Created for the new LEGO Studios line of sets to inspire kids to get into filmmaking, Backlot was an extremely advanced web game produced by LEGO for their website. Included in the game were three different stages where the player would control the main character as he navigates through the studio lot.

The character goes on adventures handing people different items throughout the lot. Notable guest characters include fan-favorite Johnny Thunder from Adventurers and Matoran Takua from Bionicle. The game was a huge hit on the site and remained available until the early 2010s. Archived versions of the game exist; however, with Adobe Flash no longer being supported, playing the game is nearly impossible now. Backlot was a great product of its time and was a huge stepping stone in online web games.

LEGO Island (1997)

Arguably one of the best LEGO video games of all time, LEGO Island is the one that started it all. Without counting 1995’s LEGO Fun to Build (which was exclusively released in Japan), LEGO Island was the first video game based on LEGO to be sold worldwide in 1997.

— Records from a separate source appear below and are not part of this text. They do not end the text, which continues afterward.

-- ==== Sys2Proof/Machine/Clock.lean ====
section
/-! DEFINITION. The passing of time, which a step on an empty queue lets happen (log 1): one
millisecond passes, or the first timer that is due expires. -/

namespace Sys2Proof.Machine

/-! ## One millisecond -/

/-- A running timer is one millisecond older. -/
def Timer.advance (t : Timer) : Timer := { t with elapsed := t.elapsed + 1 }

/-- The timer has run for its setting. -/
def Timer.isDue (t : Timer) : Bool := decide (t.setting ≤ t.elapsed)

/-- The clocks of a loader record advance (01 R14, R17, R19, R20, 06 R124). -/
def Loader.advance (r : Loader) : Loader :=
  if r.state = .unenrolled then r
  else
    { r with
      age := gain 1 r.age
      silence := { r.silence with elapsed := r.silence.elapsed + 1 }
      lapseTimer := r.lapseTimer.map Timer.advance
      holdRefresh := r.holdRefresh.map Timer.advance
      grace := r.grace.map Timer.advance }

/-- The timers of a handover advance: the phase timer stands still while the context is suspended,
and the watchdog runs on (04 R81, R82). -/
def Handover.advance (h : Handover) : Handover :=
  { h with
    timer := if h.suspended then h.timer else h.timer.advance
    watchdog := h.watchdog.advance }

/-- The timer of a closure advances (02 R33). -/
def Closure.advance (x : Closure) : Closure := { x with timer := x.timer.advance }

/-- The silence timer of a chair link advances (08 R150). -/
def ChairLink.advance (k : ChairLink) : ChairLink :=
  { k with silence := k.silence.map Timer.advance }

/-- One millisecond passes for every clock of the switch. -/
def State.tick (s : State) : State :=
  { s with
    loaders := s.loaders.map Loader.advance
    handovers := s.handovers.map fun h => h.map Handover.advance
    closures := s.closures.map fun x => x.map Closure.advance
    links := s.links.map ChairLink.advance
    millis := s.millis + 1 }

/-! ## What is due -/

/-- The expiries that are due at a loader: silence (01 R17: once for each silence), drive lapse,
orphan grace, hold refresh. -/
def State.loaderDue (s : State) (l : LoaderId) : List Instr :=
  let r := s.loader l
  (if r.state ≠ .unenrolled ∧ r.radioSilent = false ∧ s.silenceThreshold l ≤ r.silence.elapsed
    then [.silenceTimerExpiry l] else []) ++
  (if r.lapseTimer.any Timer.isDue then [.lapseTimerExpiry l] else []) ++
  (if r.grace.any Timer.isDue then [.orphanGraceExpiry l] else []) ++
  (if r.holdRefresh.any Timer.isDue then [.holdRefreshExpiry l] else [])

/-- The expiry of a phase timer (04 R80). -/
def Phase.expiry (p : Phase) (k : CtxId) : Instr :=
  match p with
  | .offered | .requested => .answerTimerExpiry k
  | .settling => .settleTimerExpiry k
  | .confirming => .confirmTimerExpiry k

/-- The expiries that are due at a handover context: its phase timer unless suspended, and the
watchdog. -/
def State.handoverDue (s : State) (k : CtxId) : List Instr :=
  match s.handover k with
  | none => []
  | some h =>
    (if h.suspended = false ∧ h.timer.isDue = true then [h.phase.expiry k] else []) ++
    (if h.watchdog.isDue then [.watchdogExpiry k] else [])

/-- The expiry that is due at a closure context. -/
def State.closureDue (s : State) (k : ClosureId) : List Instr :=
  if (s.closure k).any fun x => x.timer.isDue then [.closureTimerExpiry k] else []

/-- The expiry that is due at a chair link. -/
def State.linkDue (s : State) (c : ChairId) : List Instr :=
  if (s.link c).silence.any Timer.isDue then [.linkSilenceExpiry c] else []

/-- The end of a second. -/
def State.secondDue (s : State) : List Instr :=
  if 1000 ≤ s.millis then [.secondsCounterTick] else []

/-- Everything that is due, in the order in which the model takes it: the second, the chair links,
the loaders, the handovers, the closures (DESIGN CHOICE, log 1). -/
def State.allDue (s : State) : List Instr :=
  s.secondDue ++ (List.finRange 12).flatMap s.linkDue ++ (List.finRange 32).flatMap s.loaderDue ++
    (List.finRange 8).flatMap s.handoverDue ++ (List.finRange 4).flatMap s.closureDue

/-- The first expiry that is due. -/
def State.firstDue (s : State) : Option Instr := s.allDue.head?

end Sys2Proof.Machine
end

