-- ==== Sys2Proof/Machine/Dispatch.lean ====
section
/-! DEFINITION. One arm for each command of the opcode table: its meaning. -/

namespace Sys2Proof.Machine

/-- The effect of a command on everything but the queue of waiting commands. -/
def exec (i : Instr) (s : State) : Host.Outcome State Fault Refusal :=
  match i with
  | .ping h => Sys2Proof.Machine.execPing h s
  | .claim h loader slot mode => Sys2Proof.Machine.execClaim h loader slot mode s
  | .reclaim h loader slot mode => Sys2Proof.Machine.execReclaim h loader slot mode s
  | .release h loader => Sys2Proof.Machine.execRelease h loader s
  | .modeToSupervised h loader => Sys2Proof.Machine.execModeToSupervised h loader s
  | .modeToManual h loader mode => Sys2Proof.Machine.execModeToManual h loader mode s
  | .mission h loader route => Sys2Proof.Machine.execMission h loader route s
  | .offer h loader taking target => Sys2Proof.Machine.execOffer h loader taking target s
  | .request h loader slot target => Sys2Proof.Machine.execRequest h loader slot target s
  | .force h loader taking slot target => Sys2Proof.Machine.execForce h loader taking slot target s
  | .accept h loader context slot => Sys2Proof.Machine.execAccept h loader context slot s
  | .yield h loader context => Sys2Proof.Machine.execYield h loader context s
  | .decline h loader context => Sys2Proof.Machine.execDecline h loader context s
  | .refuse h loader context => Sys2Proof.Machine.execRefuse h loader context s
  | .confirm h loader context => Sys2Proof.Machine.execConfirm h loader context s
  | .cancel h loader context => Sys2Proof.Machine.execCancel h loader context s
  | .suspend h loader context => Sys2Proof.Machine.execSuspend h loader context s
  | .resume h loader context => Sys2Proof.Machine.execResume h loader context s
  | .watch h loader => Sys2Proof.Machine.execWatch h loader s
  | .unwatch h loader => Sys2Proof.Machine.execUnwatch h loader s
  | .enrol h loader address => Sys2Proof.Machine.execEnrol h loader address s
  | .retire h loader => Sys2Proof.Machine.execRetire h loader s
  | .fixPosition h loader zone chainage front => Sys2Proof.Machine.execFixPosition h loader zone chainage front s
  | .freePosition h loader => Sys2Proof.Machine.execFreePosition h loader s
  | .setZone h zone cls openLength measuredFrom cap => Sys2Proof.Machine.execSetZone h zone cls openLength measuredFrom cap s
  | .closeZone h zone time => Sys2Proof.Machine.execCloseZone h zone time s
  | .cancelClosure h zone => Sys2Proof.Machine.execCancelClosure h zone s
  | .park h loader => Sys2Proof.Machine.execPark h loader s
  | .isolate h loader => Sys2Proof.Machine.execIsolate h loader s
  | .restore h loader => Sys2Proof.Machine.execRestore h loader s
  | .setClearance h chair levels => Sys2Proof.Machine.execSetClearance h chair levels s
  | .withdraw h scope number filter => Sys2Proof.Machine.execWithdraw h scope number filter s
  | .setParam h code value => Sys2Proof.Machine.execSetParam h code value s
  | .watchAll h setting => Sys2Proof.Machine.execWatchAll h setting s
  | .restart h => Sys2Proof.Machine.execRestart h s
  | .queryLoader h loader => Sys2Proof.Machine.execQueryLoader h loader s
  | .queryChair h chair => Sys2Proof.Machine.execQueryChair h chair s
  | .queryZone h zone => Sys2Proof.Machine.execQueryZone h zone s
  | .queryHandover h context => Sys2Proof.Machine.execQueryHandover h context s
  | .queryParam h code => Sys2Proof.Machine.execQueryParam h code s
  | .driveFrame c panel tag f => Sys2Proof.Machine.execDriveFrame c panel tag f s
  | .statusReport tag f => Sys2Proof.Machine.execStatusReport tag f s
  | .badFrame link => Sys2Proof.Machine.execBadFrame link s
  | .lostLinkFrame c panel => Sys2Proof.Machine.execLostLinkFrame c panel s
  | .silenceTimerExpiry l => Sys2Proof.Machine.execSilenceTimerExpiry l s
  | .lapseTimerExpiry l => Sys2Proof.Machine.execLapseTimerExpiry l s
  | .holdRefreshExpiry l => Sys2Proof.Machine.execHoldRefreshExpiry l s
  | .orphanGraceExpiry l => Sys2Proof.Machine.execOrphanGraceExpiry l s
  | .answerTimerExpiry k => Sys2Proof.Machine.execAnswerTimerExpiry k s
  | .settleTimerExpiry k => Sys2Proof.Machine.execSettleTimerExpiry k s
  | .confirmTimerExpiry k => Sys2Proof.Machine.execConfirmTimerExpiry k s
  | .watchdogExpiry k => Sys2Proof.Machine.execWatchdogExpiry k s
  | .closureTimerExpiry k => Sys2Proof.Machine.execClosureTimerExpiry k s
  | .linkSilenceExpiry c => Sys2Proof.Machine.execLinkSilenceExpiry c s
  | .secondsCounterTick => Sys2Proof.Machine.execSecondsCounterTick s
  | .stopAllAssertion => Sys2Proof.Machine.execStopAllAssertion s
  | .stopAllRelease => Sys2Proof.Machine.execStopAllRelease s
  | .barrierBreach level => Sys2Proof.Machine.execBarrierBreach level s
  | .barrierRelease level => Sys2Proof.Machine.execBarrierRelease level s
  | .resetAssertion => Sys2Proof.Machine.execResetAssertion s
  | .resetRelease => Sys2Proof.Machine.execResetRelease s
  | .powerOn => Sys2Proof.Machine.execPowerOn s
  | .deliveryQueueTransmit port => Sys2Proof.Machine.execDeliveryQueueTransmit port s
  | .orderLineTransmit => Sys2Proof.Machine.execOrderLineTransmit s

end Sys2Proof.Machine
end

The game had an open-world environment where the player could control pizza delivery boy Pepper Roni as he goes around the island completing fun little missions. There was also a main narrative that could be followed, as well, featuring the villainous Brickster, who keeps escaping from his jail cell. The game received two sequels and a line of sets based on the third game in 2002. To this day, many fans still view the game with very fond memories.